Борис Немцов. Слишком неизвестный человек. Отповедь бунтарю - Дмитрий Зубов
Шрифт:
Интервал:
Закладка:
1989 год. Это был рубеж, точка невозврата, пройдя которую объявленная генсеком Горбачевым перестройка из поверхностной демократизации по типу хрущевской «оттепели» превратилась в неконтролируемый распад всей советской системы. На зданиях по-прежнему реяли красные флаги, десятиклассники ради успешного поступления в вуз все так же подавали заявления в комсомол, на каждом шагу стояли памятники Ленину, а предприятия и организации все еще отмечали коммунистические праздники.

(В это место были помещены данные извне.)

/-! ### Resources (R90) -/

/-- Commands in the queue that hold or wait for a resource. -/
def resourceBusy (s : State) (r : Resource) : Bool := s.mbx.queue.any fun e => e.phase = .holds r || e.phase = .waits r

/-- A body that needs a resource: it runs at once when none holds it, otherwise it waits for the grant. -/
def needing (r : Resource) (f : Entry → State → State × Reply) (e : Entry) (s : State) : State × Reply :=
  if s.mbx.queue.any fun q => q.id != e.id && (q.phase = .holds r || q.phase = .waits r && e.phase != .waits r) then (s, .goesOn (.waits r) false)
  else f e s

/-! ### Status (Table 6.11) -/

/-- The image identity of a slot, from its body where the Cutter has not seen the image yet (Table 5.1). -/
def ImageSlot.imageIdentity (x : ImageSlot) : Bytes :=
  match x.image, x.load with
  | some i, _ => i.identity
  | none, some (_, body) => if x.state = 1 then Bytes.slice body 8 16 else []
  | none, none => []

/-- PROGRAM_STATUS. -/
def cmdProgramStatus : Command where
  issuers := anyOrLanes
  body := sized 0 fun _ s =>
    let p := s.prog
    let slot (x : ImageSlot) : Bytes := padTo 16 x.imageIdentity ++ le 4 x.version ++ le 1 x.state
    let stage := match pendingRecut s with
      | some r => if r.guarding then 2 else 1
      | none => 0
    let at_ := match pendingRecut s with
      | some r => taiBytes (programLocal s r.switchUs)
      | none => le 12 0
    answers (le 1 p.state.code ++ le 1 p.slot ++ slot p.slot0 ++ slot p.slot1 ++ le 1 p.kindRequested ++ le 1 p.kindPerformed ++
      le 8 (p.tStartLocal / secUnit) ++ le 1 stage ++ at_ ++ le 2 p.forces.length ++ le 8 p.lastSequence ++ le 8 p.lastCommitTai ++
      le 1 p.lastCause ++ p.lastRecut.bytes ++ le 4 (bit p.noValidBank + 2 * bit p.fellBack)) s

/-! ### Start and stop (R211, R212) -/

/-- The slot that a request names: 0xFF is the current one, or the other one. -/
def slotNamed (n dflt : Nat) : Option Nat := if n < 2 then some n else if n = 0xFF then some dflt else none

/-- A slot's image is translated, but not under the Cutter that runs, or its entries have failed: the next start has it translated afresh
(R187, R188). -/
def uncut (s : State) (n : Nat) : Bool := (slotOf s n).state = 2 && !translated s (slotOf s n).digest

/-- PROGRAM_START: it commits when T_start is set, before the epoch increment that it causes. An image whose translations are missing waits for
the Cutter first. -/
def cmdProgramStart : Command where
  issuers := roleOnly (operator + maintainer)
  body := sized 2 fun e s =>
    match slotNamed (e.field 1 1) s.prog.slot with
    | none => fails stBadArgument s
    | some slot =>
      if 1 < e.field 0 1 then fails stBadArgument s
      else
        match startRefusal s slot with
        | some status => if status = 0x0317 && uncut s slot then (s, .goesOn (.waits .cutter) false) else fails status s
        | none =>
          let t := startTime s
          let s := startProgram (e.field 0 1) slot t (commitEntry e.id s)
          answers (le 1 s.prog.kindPerformed ++ taiBytes t) s

/-- PROGRAM_STOP: it completes after step 6 of R212. -/
def cmdProgramStop : Command where
  issuers := roleOnly (operator + maintainer)
  body := sized 0 fun e s =>
    if !programRuns s || s.prog.stopping.isSome || s.pair.role = .standby || (s.module.state = .service && !standstill s) then fails stRefused s
    else (beginStop (some e.id) (commitEntry e.id s), .goesOn .under true)

/-! ### Recut (R223, R229) -/

/-- The completion of RECUT_START. -/
def recutResult (s : State) (us v : Nat) (armed : Bool) (c : CarryCounts) (task : Nat) : Bytes :=
  (if armed then taiBytes (programLocal s us) else le 12 0) ++ le 4 v ++ c.bytes ++ le 1 task

/-- The status with which a recut is refused before its conditions are looked at. -/
def recutRefusal (s : State) (a : Image) (slot : Nat) : Option Nat :=
  match translatedImage s slot with
  | none => some 0x0317
  | some b =>
    if safetyChanged a b && !(s.module.state = .maintenance && standstill s) then some stRefused
    else if belowFloor s (slotOf s slot) then some 0x0215
    else if !bindingsResolve s b then some 0x0312
    else none

/-- RECUT_START: a report, or a recut armed. -/
def cmdRecutStart : Command where
  issuers := roleOnly maintainer
  body := sized 1 fun e s =>
    let slot := 1 - s.prog.slot
    if 1 < e.field 0 1 then fails stBadArgument s
    else if s.prog.state != .running || s.prog.stopping.isSome || s.pair.role = .standby then fails stRefused s
    else
      match runningImage s, (slotOf s slot).image with
      | some a, some b =>
        match recutRefusal s a slot with
        | some status => fails status s
        | none =>
          let counts := carryCounts a b s.prog.forces
          let us := switchBoundary s a
          let v := (conversion1024 (carriedBytes a b) + 1024 * 2000 - 1) / (1024 * 2000)
          match recutMisfit s a b (slotOf s slot).digest with
          | some task => (s, .done 0x0313 (recutResult s us v false counts task))
          | none =>
            if s.pair.present && s.pair.partnerImage != (slotOf s slot).digest then fails 0x0511 s
            else if e.field 0 1 = 1 then answers (recutResult s us v false counts 0xFF) s
            else
              let s := writeDirectory slot (modProg (fun p => { p with state := .recutPending, recut := some { slot := slot, switchUs := us, guardUs := us - guardLength a } }) s)
              (forwardRecut s, .done stAccepted (recutResult s us v true counts 0xFF))
      | _, _ => fails 0x0317 s

/-- RECUT_CANCEL: until S − G. -/
def cmdRecutCancel : Command where
  issuers := roleOnly maintainer
  body := sized 0 fun _ s =>
    match pendingRecut s with
    | some r =>
      if r.guarding || programInstant s r.guardUs ≤ s.time then fails stRefused s
      else
        answers [] (forwardRecut (modProg (fun p => { p with recut := none, state := .running }) s))
    | none => fails stRefused s

/-! ### Forces (R205, R206) -/

/-- The role and the conditions that R206 asks for. -/
def forceRole (safe : Bool) (roles : Nat) : Bool := if safe then hasBit roles 3 else hasBit roles 2
def forceState (s : State) (safe : Bool) : Bool :=
  if safe then s.module.state = .maintenance && standstill s else s.module.state = .service || s.module.state = .maintenance

/-- The leaves of a run, when it lies in the variable. -/
def runLeaves (i : Image) (y : Symbol) (first count : Nat) : List (MType × Nat) :=
  if 0 < count && first + count ≤ y.leaves then (List.range count).filterMap fun n => i.leaf y (first + n) else []

/-- A forced value is canonical: its BOOL leaves are 0 or 1. -/
def forceValueOk (leaves : List (MType × Nat)) (value : Bytes) : Bool :=
  (leaves.map fun l => l.1.bytes).sum = value.length &&
    leaves.all fun l => l.1 != .bool || Bytes.field value (l.2 - (leaves.headD (.bool, 0)).2) 1 ≤ 1

/-- FORCE_SET. -/
def cmdForceSet : Command where
  issuers := roleOnly (maintainer + safety)
  body e s :=
    let id := e.field 0 8
    let first := e.field 8 4
    let count := e.field 12 4
    let n := e.field 16 2
    let value := e.payload.drop 18
    let y := (runningImage s).bind fun i => (i.byIdentity id).map Prod.snd
    let safe := (y.map Symbol.safe).getD false
    if e.payload.length < 18 || n = 0 || 64 < n || value.length != n || count = 0 then fails stBadArgument s
    else if !forceRole safe e.roles then fails stDenied s
    else if s.prog.state = .empty || s.pair.role = .standby || !forceState s safe then fails stRefused s
    else
      match runningImage s, y with
      | some i, some y =>
        if !y.forcible || y.leaves < first + count then fails 0x0315 s
        else if !forceValueOk (runLeaves i y first count) value then fails stBadArgument s
        else
          let old := s.prog.forces.find? fun f => f.2.identity = id && f.2.first = first
          let overlap := s.prog.forces.any fun f =>
            f.2.identity = id && f.2.first != first && f.2.first < first + count && first < f.2.first + f.2.count
          let index := match old with
            | some f => some f.1
            | none => Tbl.lowestFree s.prog.forces 512
          match index with
          | none => fails 0x0314 s
          | some k =>
            let f : Force := ⟨id, first, count, safe, e.issuer, localSeconds s, value⟩
            let table := Tbl.put s.prog.forces k f
            if overlap then fails stBadArgument s
            else if s.pair.enabled && !budgetFits i table then fails 0x0512 s
            else
              let s := recordForce k f ((old.map fun o => o.2.value).getD []) value (modProg (fun p => { p with forces := table }) s)
              answers (le 2 k ++ le 2 table.length ++ le 1 (bit old.isSome)) (forwardForces s)
      | _, _ => fails 0x0315 s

Однако при сохранении этих привычных атрибутов в нашу жизнь все сильнее и смелее вторгались явления и события, которые еще пару лет назад показались бы просто невозможными. Наряду с госсобственностью стала действовать аренда, а у овощных баз и гастрономов появились настоящие конкуренты – кооператоры. А в закрытом городе Горьком – одном из центров советской военной промышленности – вдруг состоялся митинг в память о жертвах политических репрессий. Прошел он в парке Кулибина. Место это было по-своему символическим. Бывшее городское кладбище, где за два столетия было похоронено несколько поколений нижегородцев, от купцов и чиновников до нищих и бунтовщиков, повешенных в 1907 году на «столыпинских галстуках», которое в 1940 году было превращено в парк, в годы застоя ставший излюбленным местом пьяниц и местом проведения дискотек с традиционным мордобоем. Выступали на митинге отнюдь не представители обкома и горкома партии (той самой, которая вроде бы инициировала этот процесс и осудила репрессии), а, напротив, представители так называемых «неформалов» – различных движений, зарабатывавших славу как раз на разоблачении всего коммунистического и советского. Среди прочего в месте, к репрессиям в общем-то отношения не имевшем (в парке никого не расстреливали и не закапывали), кое-кто даже выкрикивал совсем уж кощунственные лозунги типа «Советы без коммунистов!». Услышав это, одни восторгались пьянящим вкусом свободы, другие, наоборот, вздрагивали и ужасались. Это как же так?! А завтра скажут: «Советская власть без Советов»?!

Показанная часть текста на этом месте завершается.